The Cheshire District in the North Country of England seemed to bring out my inner kid. This was even where Lewis Carroll lived awhile and naming the “Cheshire Cat” in Alice in Wonderland after this district.

Then there is the town called Congleton, which is known for bears, among other things. Funny thing is, my late mom loved and collected bears (mostly very cool miniature figurines) and she would have loved to know that her cousin lived in a town that was known for its bears.



The first settlements in Congleton were Neolithic, Stone Age, and Bronze. Much later, Congleton became a market town after the Vikings destroyed Davenport. The Romans are thought to have been here, too, which is no wonder even if they haven’t found evidence of that…yet. William the Conquerer gave the district of Cheshire over to his nephew, the Earl of Chester. Much history follows with it’s first charter signed in 1272 by the 3rd Earl of Lincoln, Henry de Lacy, to not only hold fairs but also to behead criminals. On that note, the town charter was stamped with approval.

In 1451 the River Dane flooded and the town was destroyed, they rerouted the river, and rebuilt Congleton on higher ground.

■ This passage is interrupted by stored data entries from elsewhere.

-- ==== Sys2Proof/Machine/Board.lean ====
section
/-! DEFINITION. Input, rails and pins: power-up, power-off, the emergency path, the reset inputs,
`COOLANT_STOP_N` and the Snuffer, clocks and frame alignment (R20 to R50, R399 to R403). -/

namespace Sys2Proof.Machine

/-! ## Power-off (R41, R43, R46, R50) -/

/-- Control state that Lamplighter and flash keep while the core rails are down. -/
def Power.standby (p : Power) : Power :=
  { resetPower with
    frame := p.frame, rack := p.rack, rackNew := p.rackNew, trims := p.trims, trimAt := p.trimAt
    coeffStoredAt := p.coeffStoredAt
    trayRing := p.trayRing, trayAcc := p.trayAcc, capSeen := p.capSeen }

/-- The core rails go down: all that is on chip or in HBM is lost. -/
def State.railsDown (s : State) : State :=
  let b := s.board
  { s with
    board := { b with
      railsUp := false, pwrGood := false, cxlUp := false, coldDue := false, warmDue := false, escalated := false
      warmHeld := false, stopCount := false, poweredOff := true, rearmed := false, holdoff := true }
    units := resetUnits, cells := [], banks := [], mem := { resetMem with host := s.mem.host }, mail := resetMail
    config := resetConfig, parts := freshParts, disp := resetDisp, fabric := resetFabric, coll := resetColl
    power := s.power.standby, thermal := { resetThermal with lastSeq := s.thermal.lastSeq }, copy := none
    sec := resetSecurity, upd := { resetUpdate with recovered := s.upd.recovered }
    rcv := { resetRecovery with fresh := s.rcv.fresh, droppedPrev := s.rcv.droppedPrev, persistDirty := true } }

/-- The cause of a power-off is recorded, and a shutdown entry queued (R49, R482). -/
def State.recordCause (s : State) (cause : BitVec 8) : State :=
  let s1 := s.persist fun p => { p with shutdownCause := cause }
  { s1 with side := s1.side.enqueue (.shutdown s1.flash.persist), board := { s1.board with alert := true } }

/-- The highest junction temperature of the last frame. -/
def State.hottest (s : State) : Int :=
  (maxInt ((s.power.snap.temps.filter fun t => t.valid).map fun t => t.q)).getD 0

/-- The cause to record: the lowest of those detected in one `ACLK` cycle (R49). -/
def lowestCause (r : InputReading) (cause : Nat) : Nat :=
  (((List.range cause).filter fun k => decide (2 ≤ k) && r.also.getLsbD k).head?).getD cause

/-- Emergency power-off: the shutdown record, and the rails down (R46). -/
def State.emergency (s : State) (cause : Nat) (r : InputReading) (sensor : Nat) : State :=
  if !s.board.railsUp then s
  else
    let tj := s.hottest
    let s1 := s.persist fun p => { p with
      shutdownFrame := s.power.frame, shutdownMv := BitVec.ofNat 32 r.mv, shutdownMa := BitVec.ofNat 32 r.ma
      shutdownTj := BitVec.ofInt 16 tj, shutdownSensor := BitVec.ofNat 16 sensor }
    let s2 := s1.railsDown.recordCause (BitVec.ofNat 8 (lowestCause r cause))
    { s2 with board := { s2.board with inputOn := s2.board.inputOn && !r.also.getLsbD 2 } }

/-- No sensor tripped. -/
def noSensor : Nat := 0xFFFF

/-! ## Power-up (R38 to R40, R44, R399, R403) -/

/-- The conditions under which the core rails are raised. -/
def State.mayRaise (s : State) : Bool :=
  let b := s.board
  b.inputOn && b.vddSb && b.lampReady && !b.coldReset && !b.coolantStop && b.pwrEn && !b.railsUp
    && (!b.poweredOff || (!b.holdoff && b.rearmed)) && !b.tripHold

/-- Raise the core rails where the conditions hold; `o` is how it ends. At a rail fault of the power-up
itself the cause alone is recorded: whether the other fields of the record of R46 are written for it the spec
leaves open, and they keep what they hold (DESIGN CHOICE, assumption log entry 66). -/
def State.tryPowerUp (s : State) (o : PowerUp) : State :=
  if !s.mayRaise then s
  else
    let b := { s.board with thermTrip := false }
    match o with
    | .good =>
      { s with
        board := { b with railsUp := true, pwrGood := true, coldDue := true, poweredOff := false, rearmed := false
                          cxlUp := !b.hostPerst }
        power := { s.power with everDecided := false } }
    | .coolantStop => { s with board := { b with coolantStop := true } }
    | .railFault =>
      { s with board := { b with poweredOff := true, rearmed := false } }.recordCause 0x06

/-! ## The input (R37, R38, R46, R47) -/

/-- `INPUT_APPLIED`. -/
def execInputApplied (s : State) : Host.Outcome State Fault Refusal :=
  .next { s with board := { s.board with inputOn := true, vddSb := true } }

/-- `INPUT_LOSS`. -/
def execInputLoss (r : InputReading) (s : State) : Host.Outcome State Fault Refusal :=
  let s1 := s.emergency 0x02 r noSensor
  .next { s1 with board := { s1.board with inputOn := false } }

def execUndervolt (r : InputReading) (s : State) : Host.Outcome State Fault Refusal :=
  .next (s.emergency 0x03 r noSensor)

def execOvervolt (r : InputReading) (s : State) : Host.Outcome State Fault Refusal :=
  .next (s.emergency 0x04 r noSensor)

def execOvercurrent (r : InputReading) (s : State) : Host.Outcome State Fault Refusal :=
  .next (s.emergency 0x05 r noSensor)

/-- `RAIL_FAULT` of a rail that was in regulation. -/
def execRailFault (r : InputReading) (s : State) : Host.Outcome State Fault Refusal :=
  .next (s.emergency 0x06 r noSensor)

/-- Lamplighter stops: what it held outside flash is lost. -/
def State.lampDown (s : State) : State :=
  { s with
    board := { s.board with lampReady := false }
    thermal := { s.thermal with lastSeq := none }
    power := { s.power with frame := 0, rack := 3000, rackNew := none, trayRing := [], trayAcc := TelemAcc.reset }
    side := { resetSideband with pdrPorts := s.side.pdrPorts }
    upd := { s.upd with staging := none, pldm := resetUpdate.pldm, recovered := [] } }

/-- `VDD_SB_LOSS`: the bulk energy is spent. -/
def execVddSbLoss (s : State) : Host.Outcome State Fault Refusal :=
  .next (if s.board.inputOn || !s.board.vddSb then s
    else
      let s1 := s.lampDown
      { s1 with
        board := { s1.board with
          vddSb := false, alert := false, thermTrip := false, tripHold := false, tripTen := false, tripReport := false
          holdoff := false, recordBusy := false, coldRelease := none }
        rcv := { s1.rcv with fresh := [], droppedPrev := 0 } })

/-! ## PWR_EN, COLD_RESET_N and WARM_RESET_N (R39, R41, R43 to R45) -/

/-- `PWR_EN_ASSERT`. -/
def execPwrEnAssert (o : PowerUp) (s : State) : Host.Outcome State Fault Refusal :=
  .next (if s.board.pwrEn then s
    else { s with board := { s.board with pwrEn := true, rearmed := true } }.tryPowerUp o)

/-- `PWR_EN_DEASSERT`: an orderly power-off. -/
def execPwrEnDeassert (s : State) : Host.Outcome State Fault Refusal :=
  .next (
    let s1 := { s with board := { s.board with pwrEn := false, rearmed := false } }
    if s1.board.railsUp then
      let s2 := s1.storeCoeffs.commitLog
      s2.railsDown.recordCause 0x00
    else s1)

/-- `COLD_RESET_ASSERT`. A further assertion takes back a release that waits for the shutdown record. -/
def execColdResetAssert (s : State) : Host.Outcome State Fault Refusal :=
  .next (if s.board.coldReset then { s with board := { s.board with coldRelease := none } }
    else
      let up := s.board.railsUp
      let frame := s.power.frame
      let s1 := (if up then s.railsDown else s).lampDown
      let s2 := { s1 with
        board := { s1.board with
          coldReset := true, thermTrip := false, alert := false, recordBusy := up, coldRelease := none }
        rcv := { s1.rcv with fresh := [], droppedPrev := 0 } }
      if up then (s2.persist fun p => { p with shutdownFrame := frame, shutdownSensor := 0xFFFF }).recordCause 0x08
      else s2)

/-- Lamplighter leaves reset with its straps sampled; with `PWR_EN` asserted the power-up goes on
from the Lamplighter step. -/
def State.releaseCold (s : State) (slotId : BitVec 6) (bootsel : BitVec 2) (o : PowerUp) : State :=
  let b := { s.board with coldReset := false, slotId, bootsel, coldRelease := none }
  if b.pwrEn then { s with board := { b with lampReady := true, rearmed := true } }.tryPowerUp o
  else { s with board := b }

/-- `COLD_RESET_DEASSERT`; it waits for the shutdown record. -/
def execColdResetDeassert (slotId : BitVec 6) (bootsel : BitVec 2) (o : PowerUp) (s : State) :
    Host.Outcome State Fault Refusal :=
  .next (if !s.board.coldReset ∨ !s.board.vddSb then s
    else if s.board.recordBusy then { s with board := { s.board with coldRelease := some (slotId, bootsel) } }
    else s.releaseCold slotId bootsel o)

/-- `LAMPLIGHTER_READY`. -/
def execLamplighterReady (o : PowerUp) (s : State) : Host.Outcome State Fault Refusal :=
  .next (if s.board.vddSb && !s.board.coldReset && !s.board.lampReady then
      { s with board := { s.board with lampReady := true } }.tryPowerUp o
    else s)

/-- `WARM_RESET`. -/
def execWarmReset (s : State) : Host.Outcome State Fault Refusal :=
  let b := s.board
  .next (if b.coldReset || !b.railsUp || b.coldDue || b.warmDue then s
    else if b.coolantStop then { s with board := { b with warmHeld := true } }
    else s.packageReset false)

/-- `HANG_ESCALATION`. -/
def execHangEscalation (s : State) : Host.Outcome State Fault Refusal :=
  .next (if s.rcv.hang.isSome && s.board.railsUp && !s.board.warmDue then
      let s1 := s.packageReset true
      { s1 with rcv := { s1.rcv with
        dump := s1.rcv.dump.map fun (d : Dump) => { d with escalated := true }
        summaryDue := s1.rcv.summaryDue.map fun (d : Dump) => { d with escalated := true } } }
    else s)

/-- `RESTART_HOLDOFF_EXPIRY`: 100 ms after `PWR_GOOD` deasserted. -/
def execRestartHoldoffExpiry (o : PowerUp) (s : State) : Host.Outcome State Fault Refusal :=
  .next (if s.board.holdoff then { s with board := { s.board with holdoff := false } }.tryPowerUp o else s)

/-- `FLASH_WRITE_COMPLETE`: of a shutdown record, which releases a waiting `COLD_RESET_N`, or of a
staged piece. -/
def execFlashWriteComplete (o : PowerUp) (s : State) : Host.Outcome State Fault Refusal :=
  .next (if s.board.recordBusy then
      let s1 := { s with board := { s.board with recordBusy := false } }
      match s.board.coldRelease with
      | some x => s1.releaseCold x.1 x.2 o
      | none => s1
    else s.pieceWritten)

/-! ## The Snuffer and the hardware trip (R399 to R403) -/

/-- `SNUFFER`. -/
def execSnuffer (s : State) : Host.Outcome State Fault Refusal :=
  .next (if s.board.coolantStop then s
    else
      let s1 := { s with board := { s.board with coolantStop := true } }
      if s.board.railsUp then
        let s2 := { s1 with board := { s1.board with stopCount := true, alert := true } }.log evFlowStop srcHardware 0
          (BitVec.ofNat 32 s1.coolantUse.2)
        s2.closeGate false
      else s1)

/-- `SNUFFER_POWER_OFF`: 2 s after the first acceptance. -/
def execSnufferPowerOff (r : InputReading) (s : State) : Host.Outcome State Fault Refusal :=
  .next (if s.board.stopCount then s.emergency 0x07 r noSensor else s)

/-- `COOLANT_STOP_DEASSERT`. -/
def execCoolantStopDeassert (o : PowerUp) (s : State) : Host.Outcome State Fault Refusal :=
  .next ({ s with board := { s.board with coolantStop := false } }.tryPowerUp o)

/-- `COOLANT_STOP_RELEASE`: deasserted for 100 ms before the 2 s have run out. -/
def execCoolantStopRelease (s : State) : Host.Outcome State Fault Refusal :=
  .next (if s.board.stopCount && !s.board.coolantStop then s.packageReset false else s)

/-- The trip threshold of a sensor in 0.25 °C (R388). -/
def tripAt (sensor : Nat) : Int := if sensor < 160 then 472 else 420

/-- `THERMAL_TRIP`. -/
def execThermalTrip (sensor : Nat) (reading : Int) (r : InputReading) (s : State) :
    Host.Outcome State Fault Refusal :=
  .next (if s.board.railsUp && decide (sensor < 192 ∧ tripAt sensor ≤ reading) && !s.thermal.selfTest.getLsbD sensor then
      let s1 := s.emergency 0x01 r sensor
      { s1 with flash := { s1.flash with tripReading := reading }
                board := { s1.board with thermTrip := true, tripHold := true, tripTen := false, tripReport := false } }
    else s)

/-- `TRIP_HOLDOFF_EXPIRY`: 10 s after a trip. -/
def execTripHoldoffExpiry (o : PowerUp) (s : State) : Host.Outcome State Fault Refusal :=
  .next (if s.board.tripHold then
      { s with board := { s.board with tripTen := true, tripHold := !s.board.tripReport } }.tryPowerUp o
    else s)

/-! ## Clocks and frame alignment (R31, R33, R282) -/

/-- `SREFCLK_PRESENT`. -/
def execSrefclkPresent (s : State) : Host.Outcome State Fault Refusal :=
  .next (
    let s1 := { s with board := { s.board with srefclk := true } }
    if s1.started then s1.settlePorts else s1)

def execFrameSyncPresent (s : State) : Host.Outcome State Fault Refusal :=
  .next { s with board := { s.board with frameSync := true } }.retime

def execFrameSyncAbsent (s : State) : Host.Outcome State Fault Refusal :=
  .next { s with board := { s.board with frameSync := false } }.retime

end Sys2Proof.Machine
end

In the 1620s, cockfighting and bear-baiting became popular sports in Congleton. But officials wanted larger crowds so they needed a bigger and meaner bear. Rumor has it they sold the town bible to acquire funding for a new bear. However, the truth was, they used the money they were going to pay to get a new bible, to actually buy the bear, and when the crowds increased putting more money in the coffers, they were able to replenish the fund to buy the new bible.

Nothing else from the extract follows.